Yep. They all have the same number of pages. How can this be? The options within each group use “AND” matching, and groups are combined with each other using “AND” matching, so it doesn’t matter if you have one group or several. They are functionally identical.

Takeaway

If you want to split up an “AND” group because you think it will make sense to the user or will look nicer on the page, then go for it, but it will not affect page counts.

Other Things that Affect Page Counts

Test #7 — Changing “Items per Page”

This test uses the following parameters:

  • The faceted nav consists of five groups, with varying option counts, and a mix of different match types.
  • There are 10,000 products.
  • On average, each filtering option matches 20% of the products.
  • Links to empty results are blocked.

The test was repeated with different values for “Items per Page.”

This gives us:

ConfigurationPage Count
10 items per page18,690,151,025
32 items per page10,808,363,135
100 items per page8,800,911,375
320 items per page8,309,933,890
1,000 items per page8,211,780,310

This makes a difference when the values are small, but the effect tapers off as the values gets larger.

Test #8 — Adding a Pagination Limit

Some sites, especially some very large online stores, try to reduce database load by setting a “pagination limit.” This is an arbitrary upper limit to the number of pages that can be returned for a given set of results.

For example, if a given filter combination matches 512,000 products, and the site is set up to show 10 products per page, this particular combination would normally create 51,200 pages.
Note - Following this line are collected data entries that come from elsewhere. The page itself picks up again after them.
-- ==== Sys2Proof/Machine/Requests.lean ====
section
/-! DEFINITION. A bead's requests beyond its own data memory: the L1, translation, slots, parts and answers (chapters 2, 9
and 10). -/

namespace Sys2Proof.Machine

/-- The L1 line of a device line number (R75). -/
def l1Find (b : Bead) (line : Nat) : Option L1Line := b.l1.find? fun l => l.line == line

/-- A line becomes its set's most recent, and the set keeps 8 of them (R75). The rule gives 128 sets and no index: a line's set
is its number modulo 128. [DESIGN CHOICE: log 98] -/
def l1Insert (l : L1Line) (b : Bead) : Bead :=
  let rest := b.l1.filter fun x => x.line != l.line
  let set := rest.filter fun x => x.line % 128 == l.line % 128
  let out := (set.drop 7).map (·.line)
  { b with l1 := l :: rest.filter fun x => !out.contains x.line }

/-- A line dropped. -/
def l1Invalidate (line : Nat) (b : Bead) : Bead := { b with l1 := b.l1.filter fun x => x.line != line }

/-- The granule of an L1 line at a device address. -/
def l1Gran (l : L1Line) (dev : Nat) : Code := if dev / 32 % 2 = 0 then l.g0 else l.g1

/-- A write that hits updates the line; one that would leave a poisoned granule drops it (R76). -/
def l1Write (dev : Nat) (c : Code) (mask : Word32) (b : Bead) : Bead :=
  match l1Find b (dev / 64) with
  | none => b
  | some l =>
    if isBad c then l1Invalidate (dev / 64) b
    else
      let c' := if mask = BitVec.allOnes 32 then c else encodeGran (mergeBytes (goodData (l1Gran l dev)) (goodData c) mask)
      l1Insert (if dev / 32 % 2 = 0 then { l with g0 := c' } else { l with g1 := c' }) b

/-- The request of a number. -/
def findReq (b : Bead) (id : Nat) : Option Req := b.reqs.find? fun r => r.id == id
def modReq (id : Nat) (f : Req → Req) (b : Bead) : Bead := { b with reqs := modFirst (fun r => r.id == id) f b.reqs }
def dropReq (id : Nat) (b : Bead) : Bead := { b with reqs := dropFirst (fun r => r.id == id) b.reqs }

/-- A new request with the bead's next number. -/
def newReq (b : Bead) (owner : ReqOwner) (kind : ReqKind) (dev n : Nat) : Req :=
  { id := b.nextId, owner := owner, kind := kind, dev := dev, n := n }

/-- The request joins the bead's list. -/
def addReq (r : Req) (b : Bead) : Bead := { b with reqs := b.reqs ++ [r], nextId := b.nextId + 1 }

/-- The remote module and address of a CH entry (R96). -/
def chMod (e : QEntry) : Nat := bitsOf e.v2.toNat 48 4
def chAddr (e : QEntry) : Nat := e.v2.toNat % 2 ^ 48
/-- The local address, in whole granules. -/
def chLocal (e : QEntry) : Nat := devAddr e.v1 / 32 * 32
def isChWr' (e : QEntry) : Bool := match e.insn with | .chWr .. => true | _ => false
def isChRd' (e : QEntry) : Bool := match e.insn with | .chRd .. => true | _ => false
def isChAcc' (e : QEntry) : Bool := match e.insn with | .chAcc .. => true | _ => false
def isCh (e : QEntry) : Bool := isChWr' e || isChRd' e || isChAcc' e

/-- Granules of a CH entry: GRANULES, whose 13 bits are taken as they stand, above 4,096 too, or the 2 KiB of CH.ACC (R96,
R516). [DESIGN CHOICE: log 99] -/
def chTotal (e : QEntry) : Nat := if isChAcc' e then 64 else if isCh e then bitsOf e.v3.toNat 0 13 else 0

/-- Granules of a transfer's first message: up to the next multiple of 256 bytes of the remote address. -/
def chHead (e : QEntry) : Nat := if isChAcc' e then 8 else 8 - chAddr e / 32 % 8

/-- Messages of a CH entry. [DEDUCED: log 36] -/
def chUnits (e : QEntry) : Nat := if chTotal e = 0 then 0 else 1 + (chTotal e - chHead e + 7) / 8

/-- First granule and length of message `u`. [DEDUCED: log 36] -/
def chUnit (e : QEntry) (u : Nat) : Nat × Nat :=
  let a := if u = 0 then 0 else chHead e + 8 * (u - 1)
  (a, min (if u = 0 then chHead e else 8) (chTotal e - a))

/-- A failed access of a hart traps at its instruction (R47, R807, R683). -/
def hartFail (o h : Nat) (write : Bool) (addr : Nat) (x : Xlat) (s : State) : State :=
  let cause := match x with
    | .page => if write then 15 else 13
    | _ => if write then 7 else 5
  let s1 := modBead o (modHart h (takeTrap false cause (BitVec.ofNat 64 addr))) s
  if x = .invalid then recordInvalid o addr 0 s1 else s1

/-- A failed LR is a store's failure where the leaf lets it read (R48, R324). -/
def lrWrites (s : State) (o : Nat) (r : Req) (x : Xlat) : Bool :=
  x != .page && (match xlFind (reqXl (beadOf s o) r) r.bytes with
    | some e => e.rd
    | none => true)

/-- A translation or permission failure of a request, by who made it (R47, R144, R174, R275, R378). -/
def reqFail (o : Nat) (r : Req) (dev : Nat) (x : Xlat) (s : State) : State :=
  let b := beadOf s o
  let s1 := modBead o (dropReq r.id) s
  let rec1 (t : State) : State := if x = .invalid then recordInvalid o dev 0 t else t
  let gran := (dev - r.dev) / 32
  match r.owner with
  | .hartLoad h => hartFail o h.val false r.bytes x s1
  | .hartStore h => hartFail o h.val true r.bytes x s1
  | .hartAtomic h => hartFail o h.val (reqAccess r != .lr || lrWrites s o r x) r.bytes x s1
  | .tileRow e row => rec1 (failEntry o 1 e (xlatCode x) row dev s1)
  | .drainRow e row => rec1 (failEntry o 2 e (xlatCode x) row dev s1)
  | .mask e => rec1 (modBead o (modEntry 0 e fun y => { y with prepBad := some (BitVec.ofNat 6 fcBadHandle, 0, 0) }) s1)
  | .chain e unit =>
    rec1 (failEntry o 3 e (xlatCode x) (((findEntry b 3 e).elim 0 fun y => (chUnit y unit).1) + gran) dev s1)
  | .run n i => failRun o n.val i (xlatCode x) dev s1
  | .index n g => failRun o n.val (runOfIndex (strandOf b n.val).desc g) (xlatCode x) dev s1
  | .sent _ _ _ | .clasp _ | .abandoned => s1

/-- The target of a physical address is one that the L1 caches (R173). -/
def cacheable (s : State) (phys : Nat) : Bool :=
  match placeOf s.mem.splitNow.toNat phys with
  | .stack _ _ | .slice _ _ | .board _ _ => true
  | _ => false

/-- The L1 may hold the line of a device address of a request (R173, R322). -/
def mayCache (s : State) (o : Nat) (r : Req) (dev : Nat) : Bool :=
  !inOwnDmem o dev && cacheable s (reqPhys s o r dev) && !reqNc s o r dev

/-- A granule of a request is at hand. -/
def hasGran (r : Req) (i : Nat) : Bool := (tblGet (0 : Nat) (r.got.map fun p => (p.1, 1)) i) != 0

/-- A miss becomes a fill of whole lines where the L1 allocates: two granules for a hart, and for a tile row the other
granule of a line at either end that it does not hold (R75, R173). -/
def lineFill (s : State) (o : Nat) (r : Req) : Req :=
  match r.owner with
  | .hartLoad _ => if mayCache s o r r.dev then { r with dev := r.dev / 64 * 64, n := 2 } else r
  | .tileRow _ _ =>
    if r.kind != .read || r.noalloc || r.watch then r
    else
      let last := r.dev + 32 * (r.n - 1)
      let lo := if r.dev % 64 = 32 ∧ !hasGran r 0 ∧ mayCache s o r r.dev then r.dev - 32 else r.dev
      let hi := if last % 64 = 0 ∧ !hasGran r (r.n - 1) ∧ mayCache s o r last then last + 32 else last
      let sh := (r.dev - lo) / 32
      { r with dev := lo, n := (hi - lo) / 32 + 1, got := r.got.map fun p => (p.1 + sh, p.2) }
  | _ => r

/-- A granule of a request that lies in the bead's own data memory is read or written there at once (R312, R319). -/
def ownGran (o : Nat) (r : Req) (x : Req × State) (i : Nat) : Req × State :=
  let dev := r.dev + 32 * i
  if r.copy || !inOwnDmem o dev || r.kind == .atomic then x
  else
    let g := (dev - ownBase o) / 32
    if r.kind == .read then
      let c := dmemGet x.2 o g
      let r := { x.1 with got := tblPut x.1.got i (passOn c) }
      (if (decodeCode c).1 = .uncorr then { r with failed := r.failed ++ [i], cls := if r.cls = 0 then 1 else r.cls } else r,
       lookOwn o g x.2)
    else
      ({ x.1 with got := tblPut x.1.got i 0 }, dmemStore o g (nth 0 r.data i) (nth 0 r.mask i) (nodeBead o) x.2)

/-- What a write does on its way to the L1 and to its hart: a line that it hits is updated (R76), and a store's hart goes
on while its write completes later (R807). -/
def writeThrough (r : Req) (b : Bead) : Bead :=
  match r.owner with
  | .hartStore h => l1Write r.dev (nth 0 r.data 0) (nth 0 r.mask 0)
      (modHart h.val (fun t => { advance (match fetchAt b.active t.pc.toNat with | some f => f.len | none => 0) t with
        stores := t.stores + 1 }) b)
  | .hartAtomic _ => l1Invalidate (r.dev / 64) b
  | _ => if r.kind == .write || r.kind == .part then
      upTo r.n (fun b i => l1Write (r.dev + 32 * i) (nth 0 r.data i) (nth 0 r.mask i) b) b
    else b

/-- A translated request is ready with its physical addresses. -/
def reqReady (o : Nat) (r0 : Req) (s : State) : State :=
  let r := lineFill s o r0
  let r1 : Req := { r with
    phys := (List.range r.n).map fun i => reqPhys s o r (r.dev + 32 * i)
    dstPhys := if r.copy then (List.range r.n).map fun i => reqPhys s o r (r.dstDev + 32 * i) else []
    nc := (List.range r.n).map fun i => reqNc s o r (r.dev + 32 * i)
    st := .ready }
  let x := (List.range r.n).foldl (ownGran o r1) (r1, s)
  let b := modReq r.id (fun _ => x.1) ((xlatDevs o r).foldl (fun b p => tlbUse p.1 b) (beadOf x.2 o))
  setBead o (writeThrough r b) x.2

/-- A request is translated as far as the micro-TLB goes: it waits for a walk, fails, or is ready (R174, R327). -/
def xlatReq (o id : Nat) (s : State) : State :=
  match findReq (beadOf s o) id with
  | none => s
  | some r =>
    match firstStop s o r with
    | some (_, none) => countEv o 0x14 1 (modBead o (modReq id fun r => { r with st := .walk }) s)
    | some (dev, some x) => reqFail o r dev x s
    | none => reqReady o r s

/-- A new request is made and translated. -/
def makeReq (o : Nat) (r : Req) (s : State) : State := xlatReq o r.id (modBead o (addReq r) s)

/-- The module bank groups that a request reaches, a copy's at its source and at its destination (R309, R363). -/
def reqGroups (s : State) (r : Req) : List Nat :=
  ((r.phys ++ r.dstPhys).filterMap fun a =>
    match placeOf s.mem.splitNow.toNat a with
    | .stack z l => some (bankGroup z l)
    | _ => none).dedup

/-- The requests that hold slots. -/
def slotted (b : Bead) : List Req := b.reqs.filter fun r => r.slot.isSome

/-- A strand's request. -/
def isStrandReq (r : Req) : Bool :=
  match r.owner with
  | .run _ _ | .index _ _ => true
  | _ => false

/-- The caps of R362 to R364 let a request issue. -/
def capsAllow (s : State) (b : Bead) (r : Req) : Bool :=
  decide ((slotted b).length < 48) &&
  (reqGroups s r).all (fun g => decide (countIf (fun x => (reqGroups s x).contains g) (slotted b) < 12)) &&
  (!isStrandReq r || decide (countIf isStrandReq (slotted b) < 40))
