/-- A command completes (R589, R593): it leaves the list, and its completion is ready to be written unless its mailbox is
being reset. -/
def complete (num status : Nat) (r0 r1 : Word) (s : State) : State :=
  match s.nutas.cmds.find? fun c => c.num == num with
  | none => s
  | some c =>
    let s1 := modNutas (fun n => { n with cmds := n.cmds.filter fun x => x.num != num }) s
    if (mbxOf s c.mbx.val).rst then (if startedOf s1 c.mbx.val = [] then mbxZero c.mbx.val s1 else s1)
    else modNutas (fun n => { n with ready := n.ready ++ [completionOf s c status r0 r1] }) s1

/-- A step taken as in the tick that opens, at the boundary before it: what completes there completes in that tick. -/
def inTick (t : BitVec 48) (f : State → State) (s : State) : State :=
  let u := f { s with clock := { s.clock with tick := t } }
  { u with clock := { u.clock with tick := s.clock.tick } }

/-- The lowest number of a command that waits for something of the kind, taken from the list of waits. -/
def dropWait (p : Waits → Bool) (s : State) : State := modNutas (fun n => { n with waits := n.waits.filter fun w => !p w }) s

/-- An earlier command of the same class stands in the way (R588). -/
def classBusy (s : State) (c : Cmd) : Bool :=
  match opInfo (entryByte c.entry 0) with
  | none => false
  | some i => i.cls != 0 && s.nutas.cmds.any fun x => decide (x.num < c.num) &&
      (match opInfo (entryByte x.entry 0) with
       | some j => j.cls == i.cls
       | none => false)

/-- FENCE holds a command behind the earlier ones of its mailbox (R588). -/
def fenced (s : State) (c : Cmd) : Bool :=
  bitOf (entryByte c.entry 1) 1 && s.nutas.cmds.any fun x => decide (x.num < c.num) && x.mbx == c.mbx

/-- A command with an unassigned code completes as soon as it could start (R588, R591, R598). -/
def badReady (s : State) (c : Cmd) : Bool :=
  (opInfo (entryByte c.entry 0)).isNone && !fenced s c && decide ((mbxOf s c.mbx.val).held.length < 16)

/-- The commands of a mailbox whose code is unassigned complete, where they wait no more. -/
def endBad (m : Nat) (s : State) : State :=
  upTo s.nutas.cmds.length (fun t _ =>
    match t.nutas.cmds.find? fun c => c.mbx.val == m && badReady t c with
    | some c => complete c.num stBadOpcode 0 0 t
    | none => t) s

/-- The address of a command entry in host memory (R583). -/
def entryAddr (s : State) (m : Nat) : Nat := 4096 * (mbxOf s m).cmdBase.toNat + 64 * (mbxOf s m).head

/-- MAILBOX_ENTRY_READ (R586, R587, R598): the entry at HEAD, read with RdCurr in a host ring, joins the command order; one that
reads as failed stops the mailbox; one with an unassigned code completes at once, unless FENCE holds it. -/
def execMailboxEntryRead (mb : MbxN) (entry : BitVec 512) (ok : Bool) (s : State) : Host.Outcome State Fault Refusal :=
  let m := mb.val
  let s0 := if m = 8 then s else emit (.cache .rdCurr (entryAddr s m) []) s
  let n := s.nutas
  let q := mbxOf s m
  let newRound := !(roundOrder.dropWhile fun x => x != (n.round.getLast?).getD 8).contains m
  let e := if m = 8 then tblGet 0 s.mgmt.ring q.head else entry
  let num := n.nextNum
  let s1 := countEv blkLocket 0x07 1 (modMbx m (fun q => { q with head := (q.head + 1) % ringSize s m })
    { s0 with nutas := { n with
        round := if newRound then [m] else n.round ++ [m]
        nextNum := num + 1
        cmds := n.cmds ++ [{ num := num, mbx := mb, entry := e }] } })
  whenOk s (nextMailbox s == some m)
    (if !ok ∧ m ≠ 8 then stopMbx m 3 s0
     else match opInfo (entryByte e 0) with
       | some _ => s1
       | none => endBad m s1)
Some sites set an arbitrary limit of, say, 100. If the user clicks all the way to page 100, there is no link to continue further.

These sites do this because, compared to delivering pages at the start of a pagination structure, delivering pages deeper in a pagination structure create a massive load on the database (for technical reasons beyond the scope of this article). The larger the site, the greater the load, so the largest sites have to set the arbitrary limit.

This test uses the following parameters:

  • The faceted nav consists of five groups, with varying option counts, and a mix of different match types.
  • There are 500,000 products.
  • On average, each filtering option matches 20% of the products.
  • Links to empty results are blocked.

The test was repeated with different values for the pagination limit.

This gives us:

Pagination LimitTotal Page Count
512,079,937,370
1013,883,272,770
2015,312,606,795
4016,723,058,170
8017,680,426,670
16018,252,882,040
(no limit)18,690,151,025

That’s definitely an improvement, but it’s underwhelming. If you cut the pagination limit in half, you don’t wind up with half as many pages. It’s more in the neighborhood of 90% as many. But this improvement is free because this type of limit is usually added for reasons other than SEO.

Pagination Takeaways

Test 7:

  • For lower values, changing “Items per Page” improves page counts by a noticeable amount.
  • When the values get higher, the effect tapers off. This is happening because most of the results now fit on one page. (and the page count can’t get lower than one)

Test 8:

  • If you have a huge site implementing a pagination limit primarily for database performance reasons, you may see a minor SEO benefit as a free bonus.
  • If you’re not also doing this to reduce database load, it’s not worth it.

Selectively Blocking Crawlers

All of the tests so far let the crawler see all of the human-accessible pages. Now let’s look at strategies that work by blocking pages via robots meta, robots.txt, etc.

Before we do that, we need to be clear about what “page count” really means. There are actually three different “page counts” that matter here:

  1. Human-readable page count — Pages that can be viewed by a human being with a browser.
  2. Crawlable page count — Pages that a search engine crawler is allowed to request.
  3. Indexable page count — The number of pages that the search engine is allowed to index, and to potentially show in search results.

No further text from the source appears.